Ia menjadi presiden di saat perekonomian Indonesia tak dalam kondisi baik. Pada 1967, ia mengeluarkan Undang-undang (UU) Nomor 1 Tahun 1967, tentang Penanaman Modal Asing. UU ini membuka lebar pintu bagi investor asing untuk menanam modal di Indonesia. Tahun berikutnya, Soeharto membuat Rencana Pembangunan Lima Tahun (Repelita) yang mendorong swasembada. Program ini mendongkrak pertumbuhan ekonomi Indonesia hingga tembus 10,92 persen pada 1970. Ekonom Lana Soelistianingsih menyebut, iklim ekonomi Indonesia pada saat itu lebih terarah, dengan sasaran memajukan pertanian dan industri. Hal ini membuat ekonomi Indonesia tumbuh drastis. Setelah itu, di tahun-tahun berikutnya, hingga sekitar tahun 1997, pertumbuhan ekonomi Indonesia cenderung tinggi dan terjaga di kisaran 6-7 persen. Namun, selama Soeharto memerintah, kegiatan ekonomi terpusat pada pemerintahan dan dikuasai kroni-kroni presiden. Kondisinya keropos.

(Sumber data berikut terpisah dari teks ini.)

theorem exp2Inexact_key (fl : Flen) (a : Comp) (f : Int) :
    isNan fl (exp2Inexact fl a f) = false ∧ sortKey fl (exp2Inexact fl a f) = exp2Key fl a f := by
  have hle : (exp2Key fl a f).natAbs ≤ fl.infMag :=
    Nat.lt_succ_iff.1 (monotoneBelow_natAbs_lt _ _ _ (Nat.lt_succ_of_le (pow2Float_key_natAbs_le fl f))
      (Nat.lt_succ_of_le (pow2Float_key_natAbs_le fl (f + 1))))
  have hkey : sortKey fl (exp2Inexact fl a f) = exp2Key fl a f := sortKey_ofSortKey fl (infMag_lt_two_pow fl hle)
  exact ⟨(isNan_iff_natAbs fl _).2 (by rwa [hkey]), hkey⟩

theorem eulp_le_emin (fl : Flen) : fl.eulp ≤ fl.emin := by cases fl <;> decide

theorem exp2Key_bounds {fl : Flen} (a : Comp) {f : Int} (hlo : fl.emin ≤ f) (hhi : f ≤ fl.emax) :
    sortKey fl (pow2Float fl f) ≤ exp2Key fl a f ∧ exp2Key fl a f ≤ sortKey fl (pow2Float fl (f + 1)) :=
  monotoneBelow_bounds _ _ _ (pow2Float_key_le ((eulp_le_emin fl).trans hlo) (by omega) (by omega))

theorem exp2Key_mono {fl : Flen} {a b : Comp} {f : Int} (hlo : fl.emin ≤ f) (hhi : f ≤ fl.emax)
    (h : sortKey fl a ≤ sortKey fl b) : exp2Key fl a f ≤ exp2Key fl b f :=
  monotoneBelow_mono _ _ (pow2Float_key_le ((eulp_le_emin fl).trans hlo) (by omega) (by omega)) h

theorem fexp2_of_nan {fl : Flen} (q : Comp) {a : Comp} (h : isNan fl a = true) : fexp2 fl q a = q := by
  rw [fexp2, unpack_of_isNan h]

theorem fexp2_of_inf {fl : Flen} (q : Comp) {a : Comp} (h : isInf fl a = true) :
    fexp2 fl q a = if signOf fl a = true then 0 else finf fl false := by
  rw [fexp2, unpack_of_isInf h]
  rfl

/-- FEXP2 of a finite component, by the floor of its value. -/
theorem fexp2_of_finite {fl : Flen} (q : Comp) {a : Comp} (h : isFinite fl a = true) :
    fexp2 fl q a = if fl.emax < ⌊valueOf fl a⌋ then finf fl false else if ⌊valueOf fl a⌋ < fl.emin then 0
      else if ((⌊valueOf fl a⌋ : Int) : ℚ) = valueOf fl a then pow2Float fl ⌊valueOf fl a⌋
      else exp2Inexact fl a ⌊valueOf fl a⌋ := by
  obtain ⟨m, e, hu, hv⟩ := unpack_finite h
  simp only [fexp2, hu, hv, isIntegral_iff_floor_eq (signOf fl a), floorInt_eq_floor]
  rfl

/-- Inside the range of exponents, FEXP2 is no NaN and lies between the powers of two around it. -/
theorem fexp2_bracket {fl : Flen} (q : Comp) {a : Comp} (h : isFinite fl a = true) (hlo : fl.emin ≤ ⌊valueOf fl a⌋)
    (hhi : ⌊valueOf fl a⌋ ≤ fl.emax) :
    isNan fl (fexp2 fl q a) = false ∧ sortKey fl (pow2Float fl ⌊valueOf fl a⌋) ≤ sortKey fl (fexp2 fl q a) ∧
      sortKey fl (fexp2 fl q a) ≤ sortKey fl (pow2Float fl (⌊valueOf fl a⌋ + 1)) := by
  rw [fexp2_of_finite q h, if_neg (not_lt.2 hhi), if_neg (not_lt.2 hlo)]
  split
  · exact ⟨(isNan_iff_natAbs fl _).2 (pow2Float_key_natAbs_le fl _), le_rfl,
      pow2Float_key_le ((eulp_le_emin fl).trans hlo) (by omega) (by omega)⟩
  · obtain ⟨hnan, hkey⟩ := exp2Inexact_key fl a ⌊valueOf fl a⌋
    rw [hkey]
    exact ⟨hnan, exp2Key_bounds a hlo hhi⟩
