-- ==== Sys2Proof/Machine/Scheduler.lean ====
section
/-! DEFINITION. CalculationScheduler's own operations (47_scheduler.md): NOP, BNB, JMP. -/

namespace Sys2Proof.Machine

/-- `NOP` (R198). -/
def execNop (s : State) : Host.Outcome State Fault Refusal := operate .nop .done s

/-- `BNB t` (R199): branch if no boundary. -/
def execBnb (t : BitVec 8) (s : State) : Host.Outcome State Fault Refusal :=
  transfer (fun s => if s.tracker.boundary then s.seqPc + 1 else romTarget t) s

/-- `JMP t` (R200). -/
def execJmp (t : BitVec 8) (s : State) : Host.Outcome State Fault Refusal :=
  transfer (fun _ => romTarget t) s

end Sys2Proof.Machine
end

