-- ==== Sys2Proof/Certificates/Slice0/Obligations.lean ====
section
/-! DEFINITION. The statements for the provers. Each says which rule of spec/ it formalises. Quotients, ranges and wraps
are written out on integers here, apart from the functions the meanings use. -/

open Sys2Proof Sys2Proof.Machine

namespace Sys2Proof.Statements

/-- The pattern of an exact integer: `wrap32` of 00_scope R13. -/
def pat (z : Int) : Word := BitVec.ofInt 32 z

/-- Outside the signed 32-bit range. -/
def outS (z : Int) : Bool := decide (z < -2147483648) || decide (2147483647 < z)

/-- Outside the unsigned 32-bit range. -/
def outU (z : Int) : Bool := decide (z < 0) || decide (4294967295 < z)

/-- The exact product of R103, shifted right by 16 toward minus infinity. -/
def mulExact (a b : Word) : Int := (a.toInt * b.toInt) / 65536

/-- The exact quotient of R105, toward zero. -/
def divExact (a b : Word) : Int := (a.toInt * 65536).tdiv b.toInt

/-- The exact product of R104. -/
def muluExact (a b : Word) : Nat := a.toNat * b.toNat / 65536

/-- The exact quotient of R106. -/
def divuExact (a b : Word) : Nat := a.toNat * 65536 / b.toNat

/-- The next iterate of R107, all in naturals: wrapped quotient plus iterate, wrapped, halved. -/
def nextIterate (r x : Word) : Word := BitVec.ofNat 32 ((divuExact r x % 4294967296 + x.toNat) % 4294967296 / 2)

/-- Whether one iteration of R107 calls `ovf()`. -/
def iterateOverflows (r x : Word) : Bool :=
  decide (4294967296 ≤ divuExact r x) || decide (4294967296 ≤ divuExact r x % 4294967296 + x.toNat)

/-- `x` is the run of `n` iterations of R107 from the guess `g`, no iterate before the last being zero. -/
def IsNewtonRun (r g : Word) (n : Nat) (x : Nat → Word) : Prop :=
  x 0 = g ∧ ∀ k < n, x k ≠ 0 ∧ x (k + 1) = nextIterate r (x k)

/-- Whether any of `n` iterations overflows. -/
def runOverflows (r : Word) (n : Nat) (x : Nat → Word) : Bool :=
  (List.range n).any fun k => iterateOverflows r (x k)

/-- The exact steps of CONV (R124): pin volts, then times the ratio. -/
def convExact (p : Params) (code ratio : Int) : Int × Int :=
  let a := (p.adcVoltageRange.toInt * code).tdiv p.adcMax
  (a, (pat a).toInt * ratio)

/-- A rising crossing (R134). -/
def Crosses (prev cur : Word) : Prop := prev.toInt < 0 ∧ 0 ≤ cur.toInt

/-- FRAC (R135). -/
def fraction (cur prev : Word) : Word := pat ((cur.toInt * 1000).tdiv (cur.toInt - prev.toInt))

/-- R137's exact base period. -/
def exactPeriod (old n : Word) : Nat := old.toNat / 16 * n.toNat

/-- R137's range test on the two fractions. -/
def InRange (e x : Word) : Prop := 0 ≤ e.toInt ∧ e.toInt ≤ 1000 ∧ 0 ≤ x.toInt ∧ x.toInt ≤ 1000

/-- R137's correction added to the wrapped base period. -/
def correctedPeriod (old n e x : Word) : Nat :=
  exactPeriod old n % 4294967296 + (e.toNat + x.toNat) * (old.toNat / 65536) / 1000

/-- The next step is the execution of an FTSTEP: the sequencer's at ROM index 1 (R195), or a CMD write of its word
(R83, R86). -/
def RunsFtstep (s : State) : Prop :=
  s.status.halted = false ∧ s.status.waiting = false ∧
    (s.ctrl.run = true ∧ s.nextMove = .consumer ∧ s.seqPc = 1 ∨
      s.ctrl.run = false ∧ s.nextMove = .busWrite 0x0C 0x00000020)

/-- The causes' codes (60_exceptions R211). -/
def causeNumber : Option Cause → Nat
  | none => 0
  | some .divZero => 1
  | some .zeroCount => 2
  | some .zeroSeed => 3
  | some .waitFail => 4

/-- `FT_CTL.STATE` (R38). -/
def trackNumber : TrackState → Nat
  | .unsynced => 0
  | .tracking => 1
  | .locked => 2

/-- The unmapped addresses: those that R49 does not list. -/
def unmapped : List Nat := [0x05, 0x06, 0x07, 0x12, 0x13, 0x17, 0x32, 0x33, 0x34, 0x35, 0x36, 0x37, 0x3F]

/-- One row of R49: address, register, bits, host class. -/
structure MapRow where
  addr : BusAddr
  reg : BusReg
  bits : Nat
  hostClass : HostClass
  deriving DecidableEq, Repr

/-- R49, 0x00 to 0x11. -/
def controlRows : List MapRow :=
  [⟨0x00, .opa, 32, .d⟩, ⟨0x01, .opb, 32, .d⟩, ⟨0x02, .res, 32, .d⟩, ⟨0x03, .rV, 32, .d⟩, ⟨0x04, .rI, 32, .d⟩,
    ⟨0x08, .ctrl, 2, .a⟩, ⟨0x09, .status, 5, .n⟩, ⟨0x0A, .fault, 21, .n⟩, ⟨0x0B, .seqPc, 4, .d⟩,
    ⟨0x0C, .cmd, 32, .command⟩, ⟨0x0D, .tariffMode, 16, .a⟩, ⟨0x0E, .adcV, 16, .a⟩, ⟨0x0F, .adcI, 16, .a⟩,
    ⟨0x10, .wcHms, 24, .a⟩, ⟨0x11, .wcDays, 16, .a⟩]

/-- R49, 0x14 to 0x1F. -/
def unitRows : List MapRow :=
  [⟨0x14, .pcur, 4, .d⟩, ⟨0x15, .ccur, 4, .d⟩, ⟨0x16, .avail, 32, .d⟩, ⟨0x18, .ftCtl, 3, .d⟩,
    ⟨0x19, .ftPrev, 32, .d⟩, ⟨0x1A, .ftCount, 32, .d⟩, ⟨0x1B, .ftEntry, 32, .d⟩, ⟨0x1C, .ftExit, 32, .d⟩,
    ⟨0x1D, .ftPeriod, 32, .d⟩, ⟨0x1E, .periodDone, 32, .d⟩, ⟨0x1F, .boundary, 1, .d⟩]

/-- R49, 0x20 to 0x2C. -/
def cycleRows : List MapRow :=
  [⟨0x20, .sumV2, 32, .d⟩, ⟨0x21, .sumI2, 32, .d⟩, ⟨0x22, .sumP, 32, .d⟩, ⟨0x23, .count, 32, .d⟩,
    ⟨0x24, .seedV, 32, .d⟩, ⟨0x25, .seedI, 32, .d⟩, ⟨0x26, .aggCtl, 1, .d⟩, ⟨0x27, .nDone, 32, .d⟩,
    ⟨0x28, .eCycle, 32, .d⟩, ⟨0x29, .eAcc, 32, .d⟩, ⟨0x2A, .mcCycle, 32, .d⟩, ⟨0x2B, .mcAcc, 32, .d⟩,
    ⟨0x2C, .cents, 32, .d⟩]

/-- R49, 0x2D to 0x3E. -/
def outputRows : List MapRow :=
  [⟨0x2D, .rateT1Peak, 32, .d⟩, ⟨0x2E, .rateT1Shoulder, 32, .d⟩, ⟨0x2F, .rateT1Offpeak, 32, .d⟩,
    ⟨0x30, .rateT2Flat, 32, .d⟩, ⟨0x31, .rateT3Flat, 32, .d⟩, ⟨0x38, .totPower, 32, .d⟩,
    ⟨0x39, .totEnergy, 32, .d⟩, ⟨0x3A, .totCost, 32, .d⟩, ⟨0x3B, .totFreq, 32, .d⟩, ⟨0x3C, .totVrms, 32, .d⟩,
    ⟨0x3D, .totIrms, 32, .d⟩, ⟨0x3E, .totPf, 32, .d⟩]

/-- R49's rows but for the windows. -/
def registerMap : List MapRow := controlRows ++ unitRows ++ cycleRows ++ outputRows

/-- The class A registers but for CTRL (R32, R33, R34). -/
def collaboratorMap : List MapRow :=
  [⟨0x0D, .tariffMode, 16, .a⟩, ⟨0x0E, .adcV, 16, .a⟩, ⟨0x0F, .adcI, 16, .a⟩, ⟨0x10, .wcHms, 24, .a⟩,
    ⟨0x11, .wcDays, 16, .a⟩]

/-- The rate that R176 to R178 select: R178's table of hours for mode 1 and for an unrecognised mode. -/
def billedRate (r : RateRegs) (mode : BitVec 16) (hms : BitVec 24) : Word :=
  if mode = 2 then r.t2Flat
  else if mode = 3 then r.t3Flat
  else
    let h := hms.toNat / 65536
    if h ≤ 6 then r.t1Offpeak
    else if h ≤ 13 then r.t1Shoulder
    else if h ≤ 20 then r.t1Peak
    else if h = 21 then r.t1Shoulder
    else r.t1Offpeak

end Sys2Proof.Statements

open Sys2Proof.Statements

/-! ## Encoding -/

/-- Every well-formed operation is what its own word decodes to (30_encoding R80, R83, R84, R90). -/
def Obligations.DecodeOfEncodeIsIdentity : Prop :=
  ∀ i : Instr, i.wf = true → decode (encode i) = .ok i

/-- Every executable word is the one word of the well-formed operation it decodes to (R80, R83, R84). -/
def Obligations.EncodeOfDecodeIsIdentity : Prop :=
  ∀ (w : Word) (i : Instr), decode w = .ok i → i.wf = true ∧ encode i = w

/-- R84: which words are executable, in numbers: the zero field is zero, and the opcode is one of R83's with the `arg`
its format allows. -/
def Obligations.ExecutableWordsAreTheOpcodeMap : Prop :=
  ∀ w : Word, (∃ i, decode w = .ok i) ↔
    w.toNat / 65536 = 0 ∧
    (w.toNat % 256 ∈ [0, 1, 2, 3, 4, 5, 0x10, 0x11, 0x20, 0x30, 0x31, 0x32, 0x40, 0x50, 0x60] ∧ w.toNat / 256 = 0 ∨
      w.toNat % 256 = 6 ∨
      w.toNat % 256 ∈ [0x70, 0x71] ∧ w.toNat / 256 ≤ 9)

/-- Words written out from R83 and R90, one per family, and unexecutable ones of R84, decode as R83 and R84 say. -/
def Obligations.WordsOfTheSpecDecodeRight : Prop :=
  decode 0x00000000 = .ok .nop ∧ decode 0x00000002 = .ok .mul ∧ decode 0x00000F06 = .ok (.sqrt 15) ∧
  decode 0x00000011 = .ok .pop ∧ decode 0x00000020 = .ok .ftstep ∧ decode 0x00000032 = .ok .finrms ∧
  decode 0x00000040 = .ok .fine ∧ decode 0x00000050 = .ok .bill ∧ decode 0x00000060 = .ok .finpf ∧
  decode 0x00000971 = .ok (.jmp 9) ∧ decode 0x00000102 = .error .argNotZero ∧
  decode 0x00010002 = .error .zeroFieldNonzero ∧ decode 0x000000FF = .error .reservedOpcode ∧
  decode 0x00000A70 = .error .targetOutOfRange

/-! ## A step runs the decoded operation -/

/-- R86, R81: a `CMD` write of an executable word in DIRECT mode, not halted, no POP waiting, is the execution of the
operation it decodes to. (Format T words execute as the refusal of R88: see BnbAndJmpSetOnlyTheProgramCounter.) -/
def Obligations.StepRunsTheWordWrittenToCmd : Prop :=
  ∀ (s : State) (w : Word) (rest : List Event) (i : Instr),
    s.schedule = .busWrite 0x0C w :: rest → s.status.halted = false → s.ctrl.run = false →
    s.status.waiting = false → decode w = .ok i →
    step s = exec i { s with schedule := rest }

/-- R201, R195: in RUN mode, not halted, no POP suspended, the consumer's step is the execution of the operation at
`SEQ_PC`; the ten operations are R195's. -/
def Obligations.StepRunsTheRomOperation : Prop :=
  ∀ (s : State) (i : Instr),
    s.nextMove = .consumer → s.status.halted = false → s.status.waiting = false → s.ctrl.run = true →
    ([Instr.pop, .ftstep, .acc, .bnb 0, .finp, .finrms, .fine, .bill, .finpf, .jmp 0] : List Instr)[s.seqPc.toNat]? =
      some i →
    step s = exec i s.popped

/-- R88: a `CMD` write that is unexecutable, or of format T, or that comes in RUN mode or while a POP waits, sets
`CMD_ERR` and changes nothing else; while halted it changes nothing at all. -/
def Obligations.RefusedCmdWriteOnlySetsCmdErr : Prop :=
  ∀ (s : State) (w : Word) (rest : List Event), s.schedule = .busWrite 0x0C w :: rest →
    (s.status.halted = false →
      ((∀ i, decode w ≠ .ok i) ∨ (∃ t, decode w = .ok (.bnb t) ∨ decode w = .ok (.jmp t)) ∨ s.ctrl.run = true ∨
        s.status.waiting = true) →
      step s = .next { s with schedule := rest, status.cmdErr := true }) ∧
    (s.status.halted = true → step s = .next { s with schedule := rest })

/-! ## FixedPointMath -/

/-- TOQ16 (40_fixedpointmath R102). -/
def Obligations.Toq16ShiftsTheSignedLowHalf : Prop :=
  ∀ s : State, s.status.halted = false →
    ∃ t, exec .toq16 s = .next t ∧
      t.regs.res.toInt = (BitVec.ofNat 16 s.regs.opa.toNat).toInt * 65536 ∧ Completes [.res] false s t

/-- MUL (R103). -/
def Obligations.MulFloorsTheSignedProduct : Prop :=
  ∀ s : State, s.status.halted = false →
    ∃ t, exec .mul s = .next t ∧ t.regs.res = pat (mulExact s.regs.opa s.regs.opb) ∧
      Completes [.res] (outS (mulExact s.regs.opa s.regs.opb)) s t

/-- MULU (R104). -/
def Obligations.MuluDropsTheLowProductBits : Prop :=
  ∀ s : State, s.status.halted = false →
    ∃ t, exec .mulu s = .next t ∧ t.regs.res.toNat = muluExact s.regs.opa s.regs.opb % 4294967296 ∧
      Completes [.res] (decide (4294967296 ≤ muluExact s.regs.opa s.regs.opb)) s t

/-- DIV (R105): a nonzero divisor gives the quotient toward zero; a zero divisor halts with `DIV_ZERO`, for every
dividend, RES unchanged. -/
def Obligations.DivRoundsTowardZero : Prop :=
  ∀ s : State, s.status.halted = false →
    (s.regs.opb ≠ 0 →
      ∃ t, exec .div s = .next t ∧ t.regs.res = pat (divExact s.regs.opa s.regs.opb) ∧
        Completes [.res] (outS (divExact s.regs.opa s.regs.opb)) s t) ∧
    (s.regs.opb = 0 → ∃ t, exec .div s = .next t ∧ Halts .div .divZero [] false s t)

/-- DIVU (R106): likewise, unsigned. -/
def Obligations.DivuDividesUnsigned : Prop :=
  ∀ s : State, s.status.halted = false →
    (s.regs.opb ≠ 0 →
      ∃ t, exec .divu s = .next t ∧ t.regs.res.toNat = divuExact s.regs.opa s.regs.opb % 4294967296 ∧
        Completes [.res] (decide (4294967296 ≤ divuExact s.regs.opa s.regs.opb)) s t) ∧
    (s.regs.opb = 0 → ∃ t, exec .divu s = .next t ∧ Halts .divu .divZero [] false s t)

/-- SQRT n (R107). With a nonzero guess and no zero iterate before the last, RES is the n-th iterate. It halts with
`ZERO_SEED` on a zero guess, also for `n = 0`, and with `DIV_ZERO` where the iterate after `k` iterations is zero and an
iteration is left; RES is unchanged then. -/
def Obligations.SqrtRunsExactlyNIterations : Prop :=
  ∀ (s : State) (n : BitVec 8), s.status.halted = false →
    (∀ x : Nat → Word, s.regs.opb ≠ 0 → IsNewtonRun s.regs.opa s.regs.opb n.toNat x →
      ∃ t, exec (.sqrt n) s = .next t ∧ t.regs.res = x n.toNat ∧
        Completes [.res] (runOverflows s.regs.opa n.toNat x) s t) ∧
    (s.regs.opb = 0 → ∃ t, exec (.sqrt n) s = .next t ∧ Halts (.sqrt n) .zeroSeed [] false s t) ∧
    (∀ (k : Nat) (x : Nat → Word), s.regs.opb ≠ 0 → k < n.toNat → IsNewtonRun s.regs.opa s.regs.opb k x → x k = 0 →
      ∃ t, exec (.sqrt n) s = .next t ∧
        Halts (.sqrt n) .divZero [] (runOverflows s.regs.opa k x) s t)

/-- R112: for positive `a`, `b` with no overflow of the quotient, `MUL(DIV(a, b), b)` is at most `a` and above
`a − (b_real + 1)` LSB, `b_real` being `S(b)/65536`. -/
def Obligations.MulOfDivStaysWithinTheDivisor : Prop :=
  ∀ a b : Word, 0 < a.toInt → 0 < b.toInt → (divQ a b).ovf = false →
    (mulQ (divQ a b).val b).ovf = false ∧ (mulQ (divQ a b).val b).val.toInt ≤ a.toInt ∧
    (a.toInt - (mulQ (divQ a b).val b).val.toInt) * 65536 < b.toInt + 65536

/-- R113: for every integer 1 to 1000, `SQRT(x, x, 15)` never exceeds the exact root of `x` in Q16 and falls short of
it by less than one LSB. -/
def Obligations.SqrtOfSmallIntegersIsExactToOneLsb : Prop :=
  ∀ x : Nat, 1 ≤ x → x ≤ 1000 →
    ∃ r : Word, sqrtQ (toQ16 x) (toQ16 x) 15 = .value ⟨r, false⟩ ∧
      r.toNat * r.toNat ≤ x * 4294967296 ∧ x * 4294967296 < (r.toNat + 1) * (r.toNat + 1)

Pelaku ekonomi tak menyebar seperti saat ini, dengan 70 persen perekonomian dikuasai pemerintah. Begitu dunia mengalami gejolak pada 1998, struktur ekonomi Indonesia yang keropos itu tak bisa menopang perekonomian nasional. "Ketika krisis, pemerintah kehilangan pijakan, ya bubarlah perekonomian Indonesia karena sangat bergantung pada pemerintah," kata Lana. Posisi Bank Indonesia (BI) pada era Soeharto juga tak independen. BI hanya alat penutup defisit pemerintah. Begitu BI tak bisa membendung gejolak moneter, maka terjadi krisis dan inflasi tinggi hingga 80 persen. Pada 1998, negara bilateral pun menarik diri untuk membantu ekonomi Indonesia, yaitu saat krisis sudah tak terhindarkan. Pertumbuhan ekonomi pun merosot menjadi minus 13,13 persen. Pada tahun itu, Indonesia menandatangani kesepakatan dengan Badan Moneter Internasional (IMF). Gelontoran utang dari lembaga ini mensyaratkan sejumlah perubahan kebijakan ekonomi di segala lini.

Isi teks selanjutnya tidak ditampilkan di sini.